Collected data:
* * * * *
-- ==== Sys2Proof/Machine/Flags.lean ====
section
/-! DEFINITION. The block has no flags or condition codes (10_state R34). Its only flag-like register is the sticky
`FAULT` (60_exceptions R214); here are its bits, the warning codes (60 R211) and the readback accumulator's step
(44_error_detect R165). -/

namespace Sys2Proof.Machine

/-- The bit of `FAULT` a cause sets (60 R214). -/
def faultBit : FaultCause → BitVec 3
  | .illegalOpcode => 0b001#3
  | .reservedNonzero => 0b010#3
  | .operandRange => 0b100#3

/-- `FAULT` after a cause: its bit becomes 1, no bit is cleared (60 R216). -/
def faultAfter (fault : BitVec 3) (c : FaultCause) : BitVec 3 := fault ||| faultBit c

/-- The warning codes 1, 2 and 3 (60 R211). -/
def Warning.code : Warning → Nat
  | .unwired => 1
  | .redundantAttach => 2
  | .capabilityMismatch => 3

/-- One step of the readback accumulator: shift left, or the sample in (44 R165). -/
def accStep (acc : Word) (b : Bool) : Word := (acc <<< 1) ||| (BitVec.ofBool b).setWidth 16

/-- The readback word of a list of samples, first sample first (44 R165, 20 R56). -/
def readbackWord (samples : List Bool) : Word := samples.foldl accStep 0x0000#16

end Sys2Proof.Machine
end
* * * * *
Your task –
Say how many lines of the entries hold the string "Machine". Nothing but the number should be given.

Response box –
3